The cost benefits to miniaturization of assays speak for themselves, however it is important to note that the approach to assay development itself changes dramatically with miniaturization. Automation allows for robust experimental design and data collection. Thorough design of experiments, testing multiple factors simultaneously, is finally gaining traction in life science. This lets researchers optimize their assays to achieve the most replicable and robust results. Molecular biology assays in both genomics and proteomics are both suited to miniaturization and automated liquid handling, saving time, cost and reagent with common laboratory protocols validated for single cell genomics, next generation sequencing and PCR.

In the emerging field of synthetic biology, which takes an engineering approach to biological design, miniaturization plays a doubly important role. The field focuses on bio-based, sustainable solutions to global problems. Using a miniaturized liquid handling platform, environmentally toxic reagents and their waste is minimized considerably, as is the waste from single-use plastics thanks to the reusability and throughput of our platform.
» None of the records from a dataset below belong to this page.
-- ==== Sys2Proof/Machine/Acquire.lean ====
section
/-! DEFINITION. Waveform capture and acquisition (spec/12): sample correction, the spare ADC, triggers, the
capture engine, averaging, measurements, the ring and rate reduction. -/

namespace Sys2Proof.Machine

/-! ## Samples (R22, R271, R272) -/

/-- Rounding of a quotient to the nearest, halves up (R271). -/
def roundUp (a b : Int) : Int := (2 * a + b) / (2 * b)

/-- A raw code of ADC `a` corrected for logical channel `c`: VALUE and SAT (R271). -/
def State.correctCode (s : State) (a c code : Nat) : Int × Bool :=
  let x : Int := 16 * ((code : Int) - 2048) - s.fi (ADC.ACORR.AOFS a)
  let y := x * s.f (ADC.ACORR.AGAIN a) / 16384
  let z := y - s.fi (ADC.CCORR.COFS c)
  let v := roundUp (z * s.f (ADC.CCORR.CGAIN c)) 16384
  let w := clipSigned 16 v
  (w, w != v)

/-- A sample of one capture (R271, R272). -/
def State.sampleOf (s : State) (c : Nat) (r : RawSample) : Smp :=
  match r with
  | .missing => { none_ := true }
  | .own code ovr => let (v, sat) := s.correctCode (c / 48) c code.toNat; { ovr := ovr, sat := sat, value := v }
  | .spare code ovr => let (v, sat) := s.correctCode 8 c code.toNat; { ovr := ovr, sat := sat, value := v }

/-- The same position of two captures (R284). -/
def Smp.add (x y : Smp) : Smp :=
  { none_ := x.none_ || y.none_, ovr := x.ovr || y.ovr, sat := x.sat || y.sat, value := x.value + y.value }

/-- The mean of 2^n captures (R284); a position without a sample reads as R272 says. -/
def Smp.mean (n : Nat) (x : Smp) : Smp :=
  if x.none_ then { none_ := true } else { x with value := roundUp x.value (2 ^ n : Nat) }

/-- The 18 bits of a sample (R22, R272). -/
def Smp.bits (x : Smp) : Nat :=
  if x.none_ then 0x30000 else b2n x.ovr * 2 ^ 17 + b2n x.sat * 2 ^ 16 + unsigned 16 x.value

/-- Two samples to a word, the earlier in the upper half (R22). -/
def packSamples : List Smp → List Word36
  | a :: b :: l => w36 (a.bits * 2 ^ 18 + b.bits) :: packSamples l
  | _ => []

/-! ## Buses and the spare ADC (R269-R276) -/

/-- A bus is converted (R86, R276). -/
def State.busLive (s : State) (k : Nat) : Bool := s.domOn 4 && s.enabled 0x31 && !s.acq.dead.contains k

/-- The pre-trigger ring of a bus holds `pre` samples of its channel (R273, R280). -/
def State.ringHolds (s : State) (k pre : Nat) : Bool :=
  match nth s.acq.since k none with
  | some t => decide (t + 8 * pre ≤ s.mono)
  | none => false

/-- The pre-trigger ring of a bus begins anew `settle` TCLK from now (R273). -/
def State.flushRing (s : State) (settle k : Nat) : State :=
  { s with acq := { s.acq with since := setNth s.acq.since k (some (s.mono + 8 * settle)) } }

/-- The converters run again: every ring fills from now on (R270, R279). -/
def State.startRings (s : State) : State := (List.range 8).foldl (fun s k => s.flushRing 0 k) s

/-- What a change of ADC settings does to the rings: a bus with another channel settles within 16 TCLK and its
ring is flushed; enabling starts all of them (R273, R86). -/
def State.adcChanged (s old : State) : State :=
  if !s.enabled 0x31 then { s with acq := { s.acq with since := List.replicate 8 none } }
  else if !old.enabled 0x31 then s.startRings
  else (filterRange 8 fun k => s.f (ADC.MUX.CH k) != old.f (ADC.MUX.CH k)).foldl (fun s k => s.flushRing 16 k) s

/-- A bus is without samples. -/
def State.busDead (s : State) (k : Nat) : State :=
  { s with acq := { s.acq with dead := if s.acq.dead.contains k then s.acq.dead else s.acq.dead ++ [k] } }

/-- A bus has samples again. -/
def State.busAlive (s : State) (k : Nat) : State := { s with acq := { s.acq with dead := s.acq.dead.filter (· != k) } }

/-- State and bus of the spare, with the suspension that goes with state 1 (R274). -/
def State.setSpare (s : State) (st bus : Nat) : State :=
  ((s.setF ADC.SPARE.STATE st).setF ADC.SPARE.BUS bus).setB ADC.STATUS.CAL_SUSPENDED (st == 1)

/-- A handover begins (R274). -/
def State.beginHandover (s : State) (bus : Nat) (toSpare : Bool) : State :=
  { s with acq := { s.acq with handover := some { bus := bus, toSpare := toSpare } } }

/-- An ADC calibration is abandoned: the previous corrections stay (R274, R443). -/
def State.abandonAdcCal (s : State) : State :=
  if s.cal.adc.isNone then s else { s with cal := { s.cal with adc := none } }.incF CAL.STAT.ABANDONED

/-- A bus is left unserved (R276). -/
def State.noSpare (s : State) (k : Nat) : State := (s.busDead k).event 0x31 1

/-- The spare takes over the bus of an ADC that has just failed (R274, R276, R290). -/
def State.allocSpare (s : State) (k : Nat) : State :=
  let st := s.f ADC.SPARE.STATE
  let b := s.f ADC.SPARE.BUS
  let away := match s.acq.handover with
    | some h => !h.toSpare
    | none => false
  if st = 0 ∨ (st = 2 ∧ b ≠ k) then
    (({ s.abandonAdcCal with acq := { s.acq with onSpare := none } }.setSpare 1 k).busDead k).beginHandover k true
  else if st = 2 ∨ (st = 1 ∧ b = k ∧ away = true) then
    let s := s.abandonAdcCal.setSpare 1 k
    if s.acq.onSpare = some k then { s with acq := { s.acq with handover := none } } else s.busDead k
  else s.noSpare k

/-- The spare itself has failed (R274, R276). -/
def State.spareLost (s : State) : State :=
  let st := s.f ADC.SPARE.STATE
  let b := s.f ADC.SPARE.BUS
  let s := s.abandonAdcCal.setSpare 7 0
  let s := { s with acq := { s.acq with onSpare := none, handover := none } }
  if st = 1 then (if s.fb (ADC.STAT.FAILED b) then s.noSpare b else s.busAlive b) else s

/-- An ADC is marked failed, for a cause of ADC.STAT, and masked (R275, R276). -/
def State.adcFail (s : State) (a cause : Nat) : State :=
  if s.fb (ADC.STAT.FAILED a) then s else
  let s := ((s.setB (ADC.STAT.FAILED a) true).setF (ADC.STAT.CAUSE a) cause).event 0x31 0
  if a = 8 then s.spareLost else s.allocSpare a

/-- ADC_FAIL (R275, R276). -/
def execAdcFail (adc : Fin 9) (cause : AdcCause) (s : State) : Host.Outcome State Fault Refusal :=
  .next (if s.domOn 4 then s.adcFail adc.val (match cause with | .redundancy => 1 | .timeout => 2) else s)

/-- The spare is free again. -/
def State.freeSpare (s : State) : State := s.setSpare 0 0

/-- The handover under way ends: the output of the bus switches between two samples (R274, R276). -/
def State.handoverDone (s : State) : State :=
  match s.acq.handover with
  | none => s
  | some h =>
    let s := { s with acq := { s.acq with handover := none, onSpare := if h.toSpare then some h.bus else none } }
    let s := (s.busAlive h.bus).event 0x31 2
    if h.toSpare then s else s.freeSpare

/-- SPARE_HANDOVER_DONE (R274). -/
def execSpareHandoverDone (s : State) : Host.Outcome State Fault Refusal := .next (if s.domOn 4 then s.handoverDone else s)

/-- A bus returns to its own ADC (R274, R276): by the handover where the spare drives it. -/
def State.returnBus (s : State) (k : Nat) : State :=
  if s.acq.onSpare = some k then s.beginHandover k false
  else if s.f ADC.SPARE.STATE ≠ 7 ∧ s.f ADC.SPARE.STATE ≠ 0 ∧ s.f ADC.SPARE.BUS = k then
    ({ s with acq := { s.acq with handover := none } }.busAlive k).freeSpare
  else s.busAlive k

/-- A write of GO to ADC.FAIL_CLR (R276, R291). -/
def State.adcFailClr (s : State) (src a : Nat) : State :=
  if !s.fb (ADC.STAT.FAILED a) then s.err 0x05 src ADC.FAIL_CLR
  else { s with acq := { s.acq with retests := if s.acq.retests.contains a then s.acq.retests else s.acq.retests ++ [a] } }

/-- ADC_FAIL_CLR (R276). -/
def execAdcFailClr (src : Port) (adc : Fin 8) (s : State) : Host.Outcome State Fault Refusal :=
  .next (s.adcFailClr (portSrc src) adc.val)

/-- The retest of an ADC ends (R276). -/
def State.adcRetested (s : State) (a : Nat) (pass : Bool) : State :=
  if !s.acq.retests.contains a then s else
  let s := { s with acq := { s.acq with retests := s.acq.retests.filter (· != a) } }
  if pass then ((s.setB (ADC.STAT.FAILED a) false).setF (ADC.STAT.CAUSE a) 0).returnBus a
  else s.setF (ADC.STAT.CAUSE a) 4

/-- ADC_RETEST_DONE (R276). -/
def execAdcRetestDone (adc : Fin 8) (pass : Bool) (s : State) : Host.Outcome State Fault Refusal :=
  .next (if s.domOn 4 then s.adcRetested adc.val pass else s)

/-- A write of 1 to ADC.CNT_CLR (R291). -/
def State.adcCntClr (s : State) : State := (List.range 9).foldl (fun s a => s.setF (ADC.STAT.OR_CNT a) 0) s

/-- ADC_CNT_CLR (R291). -/
def execAdcCntClr (s : State) : Host.Outcome State Fault Refusal := .next s.adcCntClr

/-! ## The engine (R277-R284, R287) -/

/-- The settings that the engine follows: those of the record or set in the making, else those in force (R283). -/
def State.acqCfg (s : State) : State :=
  match s.acq.set with
  | some a => { s with regs := a.cfg }
  | none => s

/-- MODE, 0 while ACQ is disabled (R86, R282). -/
def State.acqMode (s : State) : Nat := if s.enabled 0x32 then s.f ACQ.MODE.MODE else 0

/-- A source of a type may trigger (R278). -/
def State.typeArmed (s : State) (ty : Nat) : Bool :=
  match s.pwr.st with
  | .run => true
  | .ready => decide (3 ≤ ty)
  | _ => false

/-- The bus of a source carries its channel and its ring is full enough (R273, R276, R277, R280). -/
def State.sourceReady (s : State) (n : Nat) : Bool :=
  let c := s.f (ACQ.SRC_CFG.CH n)
  s.busLive (c / 48) && s.f (ADC.MUX.CH (c / 48)) == c % 48 && s.ringHolds (c / 48) (s.f ACQ.REC.PRE)

/-- Every enabled source waits for its ring (R280). -/
def State.acqFilling (s : State) : Bool :=
  let ns := filterRange 8 fun n => s.fb (ACQ.SRC_CFG.EN n)
  !ns.isEmpty && ns.all fun n => !s.ringHolds (s.f (ACQ.SRC_CFG.CH n) / 48) (s.f ACQ.REC.PRE)

/-- ACQ.STATE.STATE (R280). -/
def State.acqState (s : State) : Nat :=
  if s.acq.busy then 3
  else if s.acqCfg.acqMode = 0 then 0
  else if s.acq.done then 5
  else if s.acq.holdoff || decide (2 ≤ s.acq.buffer.length) then 4
  else if s.acqCfg.acqFilling then 1
  else 2

/-- The ring fill, WR - RD modulo 65,536 (R287). -/
def State.ringFill (s : State) : Nat := (s.f ACQ.RING_WR.PTR + 65536 - s.f ACQ.RING_RD.PTR) % 65536

/-- The ring words that a record needs (R285, R286, R289). -/
def State.recordWords (s : State) : Nat :=
  (if s.fb ACQ.OUT.WAVE_EN then 7 + s.f ACQ.REC.LEN / 2 else 0) + (if s.fb ACQ.MEAS.MEAS_EN then 8 else 0)

/-- Ring words that completed records still wait to fill. -/
def State.ringPromised (s : State) : Nat :=
  s.acq.buffer.foldl (fun n r => n + r.entries.foldl (fun n e => n + 1 + e.2.length) 0) 0

/-- A trigger finds the ring full (R285). -/
def State.ringFull (s : State) : Bool := decide (65536 - s.ringFill < s.ringPromised + s.acqCfg.recordWords)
Unfortunately, many still view these technologies as inaccessible due to cost or skills requirements. The long-term savings in miniaturizing standard protocols are significant, and our technology is easy to use. It can be thoroughly taught to the user in a single day workshop and does not require knowledge of complex software coding.

Going forward

As the COVID-19 outbreak develops, new tests, drug screens and vaccines will be developed in labs worldwide, in addition to widespread testing by RT-PCR. When lockdown restrictions ease and more laboratories come back to life across the globe, demand will again rise for the most common reagents and consumables. In the short term, miniaturization is a cost-effective strategy allowing labs to continue testing accurately while reagents and key consumables such as pipette tips remain less accessible than usual.

In the long term, automated low-volume liquid handling will save labs reagent, time, and money on their research while achieving robust data and having a lower environmental impact. The technology is effective across a wide range of biological applications. Perhaps most importantly of all, it provides valuable time for the scientist to spend doing what they do best: design cutting-edge experiments and make new discoveries.